==== Source data ====

-- ==== Sys2Proof/Machine/FloatAlu.lean ====
section
/-! DEFINITION. Floating-point, packed 16-bit, conversion and special-function instructions (spec/12 R282–R291). -/

namespace Sys2Proof.Machine

/-! ### The moulds: each enabled lane's result and the OR of the lanes' flags (spec/12 R276) -/

/-- A result as a word with its flags. -/
abbrev FRes := Nat × Flags

/-- Lane results of a float instruction. -/
def State.fresult (s : State) (g : Sig) (d : Code) (f : State → Nat → FRes) : Out :=
  s.issue g (fun s => (s.pendD d (fun l => BitVec.ofNat 32 (f s l).1) (slotLatency g.slot)).addFlags
    (s.laneFlags (fun l => (f s l).2)))

def State.fpuR (s : State) (k : Nat) (st : BitVec 2) (d a b : Code) (op : Nat → Nat → FRes) : Out :=
  s.fresult { slot := k, stall := st, ok := isLane d, uses := [(d, 1), (a, 1), (b, 1)] } d
    (fun s l => op (s.readOp a l).toNat (s.readOp b l).toNat)

def State.fpuU (s : State) (k : Nat) (st : BitVec 2) (d a : Code) (op : Nat → FRes) : Out :=
  s.fresult { slot := k, stall := st, ok := isLane d, uses := [(d, 1), (a, 1)] } d (fun s l => op (s.readOp a l).toNat)

def State.fpuX (s : State) (k : Nat) (st : BitVec 2) (ok : Bool) (d a b c : Code) (op : Nat → Nat → Nat → FRes) : Out :=
  s.fresult { slot := k, stall := st, ok := isLane d && ok, uses := [(d, 1), (a, 1), (b, 1), (c, 1)] } d
    (fun s l => op (s.readOp a l).toNat (s.readOp b l).toNat (s.readOp c l).toNat)

/-! ### Halves (R286, R287) -/

def lo16 (x : Nat) : Nat := x % 2 ^ 16
def hi16 (x : Nat) : Nat := x / 2 ^ 16 % 2 ^ 16

/-- XM.SUB[0] of the packed instructions: .F16 or .BF16. -/
def packedFmt (sub : BitVec 4) : Fmt := if sub.getLsbD 0 then bf16 else f16

/-- An operation on both halves. -/
def halves (op : Nat → Nat → FRes) (a b : Nat) : FRes :=
  let l := op (lo16 a) (lo16 b)
  let h := op (hi16 a) (hi16 b)
  (l.1 + 2 ^ 16 * h.1, l.2 ||| h.2)

def halves3 (op : Nat → Nat → Nat → FRes) (a b c : Nat) : FRes :=
  let l := op (lo16 a) (lo16 b) (lo16 c)
  let h := op (hi16 a) (hi16 b) (hi16 c)
  (l.1 + 2 ^ 16 * h.1, l.2 ||| h.2)

/-- FDP2: a two-term dot product and a binary32 addend, one rounding (R286). -/
def fdp2Of (f : Fmt) (rm : BitVec 2) (a b c : Nat) : FRes :=
  f32.finish rm (fmaVal rm [(f.decode (lo16 a), f.decode (lo16 b)), (f.decode (hi16 a), f.decode (hi16 b))] (f32.decode c))

/-- Byte `i` of a word as an integer. -/
def byteInt (signed : Bool) (x : Word) (i : Nat) : Int :=
  let b := x.extractLsb' (8 * i) 8
  if signed then b.toInt else b.toNat

/-- IDP4 (R288). -/
def idp4W (sub : BitVec 4) (a b c : Word) : Word :=
  c + BitVec.ofInt 32 ([0, 1, 2, 3].foldl (fun r i => r + byteInt (sub.getLsbD 0) a i * byteInt (sub.getLsbD 1) b i) (0 : Int))

/-! ### Conversions (R289) -/

/-- The float format of a type code. -/
def cvtFmt (t : Nat) : Option Fmt :=
  match t with
  | 0 => some f32
  | 1 => some f16
  | 2 => some bf16
  | _ => none

/-- Signedness and width of an integer type code. -/
def cvtSigned (t : Nat) : Bool := decide (t ≤ 7)
def cvtBits (t : Nat) : Nat :=
  match t % 4 with
  | 0 => 8
  | 1 => 16
  | 2 => 32
  | _ => 64

def cvtLo (t : Nat) : Int := if cvtSigned t then -2 ^ (cvtBits t - 1) else 0
def cvtHi (t : Nat) : Int := if cvtSigned t then 2 ^ (cvtBits t - 1) - 1 else 2 ^ cvtBits t - 1
def cvtReserved (t : Nat) : Bool := t == 3 || decide (11 < t)
def cvtWide (t : Nat) : Bool := t == 7 || t == 11

/-- The value of a source of a type. -/
def cvtValue (t : Nat) (x : BitVec 64) : FVal :=
  match cvtFmt t with
  | some f => f.decode (x.toNat % 2 ^ f.width)
  | none =>
    let n := x.toNat % 2 ^ cvtBits t
    let i : Int := if cvtSigned t && 2 ^ (cvtBits t - 1) ≤ n then (n : Int) - 2 ^ cvtBits t else n
    .fin (decide (i < 0)) i.natAbs 0

/-- CVT: the destination's bits, an integer extended to 32 bits or a pair. A conversion of a type to itself returns its
source with NaN made canonical. -/
def cvtOf (rm : BitVec 2) (src dst : Nat) (x : BitVec 64) : BitVec 64 × Flags :=
  match cvtFmt dst with
  | some f =>
    let r := f.round rm (cvtValue src x)
    (BitVec.ofNat 64 r.1, r.2)
  | none =>
    let r := floatToInt rm (cvtLo dst) (cvtHi dst) (cvtValue src x)
    (BitVec.ofInt 64 r.1, r.2)

/-! ### Row 0x10 -/

/-- FADD, RNE (R282). -/
def execFadd (st : BitVec 2) (d a b : Code) (s : State) : Out := s.fpuR (slot 0x10 0) st d a b (f32.add 0)

/-- FSUB, RNE (R282). -/
def execFsub (st : BitVec 2) (d a b : Code) (s : State) : Out := s.fpuR (slot 0x10 1) st d a b (f32.sub 0)

/-- FMUL, RNE (R282). -/
def execFmul (st : BitVec 2) (d a b : Code) (s : State) : Out := s.fpuR (slot 0x10 2) st d a b (f32.mul 0)

/-- FMIN (R282). -/
def execFmin (st : BitVec 2) (d a b : Code) (s : State) : Out := s.fpuR (slot 0x10 3) st d a b (fminmax false)

/-- FMAX (R282). -/
def execFmax (st : BitVec 2) (d a b : Code) (s : State) : Out := s.fpuR (slot 0x10 4) st d a b (fminmax true)

/-- FNEG (R282). -/
def execFneg (st : BitVec 2) (d a : Code) (s : State) : Out := s.fpuU (slot 0x10 5) st d a (Machine.fneg)

/-- FABS (R282). -/
def execFabs (st : BitVec 2) (d a : Code) (s : State) : Out := s.fpuU (slot 0x10 6) st d a (Machine.fabs)

/-- FCLASS (R282): no flag. -/
def execFclass (st : BitVec 2) (d a : Code) (s : State) : Out := s.fpuU (slot 0x10 7) st d a (fun a => (fclassOf a, 0))

/-! ### Row 0x11 -/

/-- FADD.rm (R282). -/
def execFaddRm (st : BitVec 2) (d a b : Code) (rm : BitVec 2) (s : State) : Out := s.fpuR (slot 0x11 0) st d a b (f32.add rm)

/-- FSUB.rm (R282). -/
def execFsubRm (st : BitVec 2) (d a b : Code) (rm : BitVec 2) (s : State) : Out := s.fpuR (slot 0x11 1) st d a b (f32.sub rm)

/-- FMUL.rm (R282). -/
def execFmulRm (st : BitVec 2) (d a b : Code) (rm : BitVec 2) (s : State) : Out := s.fpuR (slot 0x11 2) st d a b (f32.mul rm)

/-- FFMA (R283). -/
def execFfma (st : BitVec 2) (d a b : Code) (rm : BitVec 2) (c : Code) (s : State) : Out :=
  s.fpuX (slot 0x11 3) st true d a b c (f32.fma rm)

/-- FCMPP (R284). -/
def execFcmpp (st : BitVec 2) (a b : Code) (sub : BitVec 4) (pd ps : BitVec 3) (pn : BitVec 1) (imm7 : BitVec 7)
    (s : State) : Out :=
  s.issue { slot := slot 0x11 4, stall := st, ok := cmpOk 7 sub ps pn imm7, dst := false, pdst := true, uses := [(a, 1), (b, 1)],
            preds := cmbPreds pd ps imm7 }
    (fun s =>
      let r := fun l => floatCmp sub (s.readOp a l).toNat (s.readOp b l).toNat
      (s.pendP pd (fun l => s.combine (r l).1 ps pn imm7 l) (slotLatency (slot 0x11 4))).addFlags
        (s.laneFlags (fun l => (r l).2)))

/-- FRINT.rm (R285). -/
def execFrint (st : BitVec 2) (d a : Code) (rm : BitVec 2) (s : State) : Out := s.fpuU (slot 0x11 5) st d a (frintOf rm)

/-- FDP2.ty.rm (R286). -/
def execFdp2 (st : BitVec 2) (d a b : Code) (rm : BitVec 2) (sub : BitVec 4) (c : Code) (s : State) : Out :=
  s.fpuX (slot 0x11 6) st (sub ≤ 1) d a b c (fdp2Of (packedFmt sub) rm)

/-! ### Row 0x12 -/

/-- HADD2 (R287): binary16, RNE. -/
def execHadd2 (st : BitVec 2) (d a b : Code) (s : State) : Out := s.fpuR (slot 0x12 0) st d a b (halves (f16.add 0))

/-- HMUL2 (R287): binary16, RNE. -/
def execHmul2 (st : BitVec 2) (d a b : Code) (s : State) : Out := s.fpuR (slot 0x12 1) st d a b (halves (f16.mul 0))

/-- HFMA2.ty.rm (R287). -/
def execHfma2 (st : BitVec 2) (d a b : Code) (rm : BitVec 2) (sub : BitVec 4) (c : Code) (s : State) : Out :=
  s.fpuX (slot 0x12 2) st (sub ≤ 1) d a b c (halves3 ((packedFmt sub).fma rm))

/-- HADD2.ty.rm (R287). -/
def execHadd2X (st : BitVec 2) (d a b : Code) (rm : BitVec 2) (sub : BitVec 4) (s : State) : Out :=
  s.fresult { slot := slot 0x12 3, stall := st, ok := isLane d && sub ≤ 1, uses := [(d, 1), (a, 1), (b, 1)] } d
    (fun s l => halves ((packedFmt sub).add rm) (s.readOp a l).toNat (s.readOp b l).toNat)

/-- HMUL2.ty.rm (R287). -/
def execHmul2X (st : BitVec 2) (d a b : Code) (rm : BitVec 2) (sub : BitVec 4) (s : State) : Out :=
  s.fresult { slot := slot 0x12 4, stall := st, ok := isLane d && sub ≤ 1, uses := [(d, 1), (a, 1), (b, 1)] } d
    (fun s l => halves ((packedFmt sub).mul rm) (s.readOp a l).toNat (s.readOp b l).toNat)

/-- IDP4 (R288): no flag. -/
def execIdp4 (st : BitVec 2) (d a b : Code) (sub : BitVec 4) (c : Code) (s : State) : Out :=
  s.aluX (slot 0x12 5) st (sub ≤ 3) d a b c (idp4W sub)

/-! ### Row 0x13 -/

/-- CVT.to.from.rm (R289): SUB is the source type, IMM7 the destination type. -/
def execCvt (st : BitVec 2) (d a : Code) (rm : BitVec 2) (sub : BitVec 4) (imm7 : BitVec 7) (s : State) : Out :=
  let src := sub.toNat
  let dst := imm7.toNat
  let na := if cvtWide src then 2 else 1
  let nd := if cvtWide dst then 2 else 1
  s.issue { slot := slot 0x13 0, stall := st,
            ok := isLane d && !cvtReserved src && !cvtReserved dst && aligned a na && aligned d nd,
            uses := [(d, nd), (a, na)] }
    (fun s =>
      let r := fun l => cvtOf rm src dst (if cvtWide src then s.readPair a l else (s.readOp a l).setWidth 64)
      (if cvtWide dst then s.pendPair d (fun l => (r l).1) (slotLatency (slot 0x13 0))
        else s.pendD d (fun l => (r l).1.setWidth 32) (slotLatency (slot 0x13 0))).addFlags (s.laneFlags (fun l => (r l).2)))

/-- The format slot of the lot (R225). -/
def State.fslot (s : State) (fs : BitVec 3) : Word := s.l.record.fslot.get fs.toNat

/-- Element `j` of K bits lies within a register. -/
def elementOk (w : Word) (j : Nat) : Bool := decide ((j + 1) * slWidth w ≤ 32)
def element (w : Word) (x : Word) (j : Nat) : Nat := x.toNat / 2 ^ (slWidth w * j) % 2 ^ slWidth w
/-- An element replaced by a code. -/
def setElement (w : Word) (x : Word) (j c : Nat) : Word :=
  let k := slWidth w
  (x &&& ~~~(lowMask k <<< (k * j))) ||| (BitVec.ofNat 32 c <<< (k * j))

/-- CVTS.TO (R290): element j of d is replaced; d is read as well as written. -/
def execCvtsTo (st : BitVec 2) (d a : Code) (rm : BitVec 2) (fs : BitVec 3) (imm7 : BitVec 7) (s : State) : Out :=
  let f := s.fslot fs
  s.issue { slot := slot 0x13 1, stall := st, ok := isLane d && elementOk f imm7.toNat, uses := [(d, 1), (d, 1), (a, 1)] }
    (fun s =>
      let r := fun l => toSlot f rm (s.readOp a l).toNat
      (s.pendD d (fun l => setElement f (s.readOp d l) imm7.toNat (r l).1) (slotLatency (slot 0x13 1))).addFlags
        (s.laneFlags (fun l => (r l).2)))

/-- CVTS.FROM (R290): no flag. -/
def execCvtsFrom (st : BitVec 2) (d a : Code) (fs : BitVec 3) (imm7 : BitVec 7) (s : State) : Out :=
  let f := s.fslot fs
  s.issue { slot := slot 0x13 2, stall := st, ok := isLane d && elementOk f imm7.toNat, uses := [(d, 1), (a, 1)] }
    (fun s => s.pendD d (fun l => BitVec.ofNat 32 (fromSlot f (element f (s.readOp a l) imm7.toNat)))
      (slotLatency (slot 0x13 2)))

/-! ### Row 0x1C (R291) -/

/-- FRCP: 1/a. -/
def execFrcp (st : BitVec 2) (d a : Code) (s : State) : Out := s.fpuU (slot 0x1C 0) st d a (frcpOf)

/-- FRSQ: 1/√a. -/
def execFrsq (st : BitVec 2) (d a : Code) (s : State) : Out := s.fpuU (slot 0x1C 1) st d a (frsqOf)

/-- FSQRT: √a. -/
def execFsqrt (st : BitVec 2) (d a : Code) (s : State) : Out := s.fpuU (slot 0x1C 2) st d a (fsqrtOf)

/-- FEXP2: 2^a. -/
def execFexp2 (st : BitVec 2) (d a : Code) (s : State) : Out := s.fpuU (slot 0x1C 3) st d a (fexp2Of)

/-- FLOG2: log₂ a. -/
def execFlog2 (st : BitVec 2) (d a : Code) (s : State) : Out := s.fpuU (slot 0x1C 4) st d a (flog2Of)

/-- An interlocked unary function (R259): the result is written before the next issue. -/
def State.fpuWait (s : State) (k : Nat) (st : BitVec 2) (d a : Code) (op : Nat → FRes) : Out :=
  s.issue { slot := k, stall := st, ok := isLane d, uses := [(d, 1), (a, 1)] }
    (fun s => (s.putD d (fun l => BitVec.ofNat 32 (op (s.readOp a l).toNat).1)).addFlags
      (s.laneFlags (fun l => (op (s.readOp a l).toNat).2)))

/-- FSIN: sin a, interlocked. -/
def execFsin (st : BitVec 2) (d a : Code) (s : State) : Out := s.fpuWait (slot 0x1C 5) st d a fsinOf

/-- FCOS: cos a, interlocked. -/
def execFcos (st : BitVec 2) (d a : Code) (s : State) : Out := s.fpuWait (slot 0x1C 6) st d a fcosOf

end Sys2Proof.Machine
end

====

Go through the material and select each line with the string "true" in it.

Exercise response:
def execFmax (st : BitVec 2) (d a b : Code) (s : State) : Out := s.fpuR (slot 0x10 4) st d a b (fminmax true)
  s.fpuX (slot 0x11 3) st true d a b c (f32.fma rm)
  s.issue { slot := slot 0x11 4, stall := st, ok := cmpOk 7 sub ps pn imm7, dst := false, pdst := true, uses := [(a, 1), (b, 1)],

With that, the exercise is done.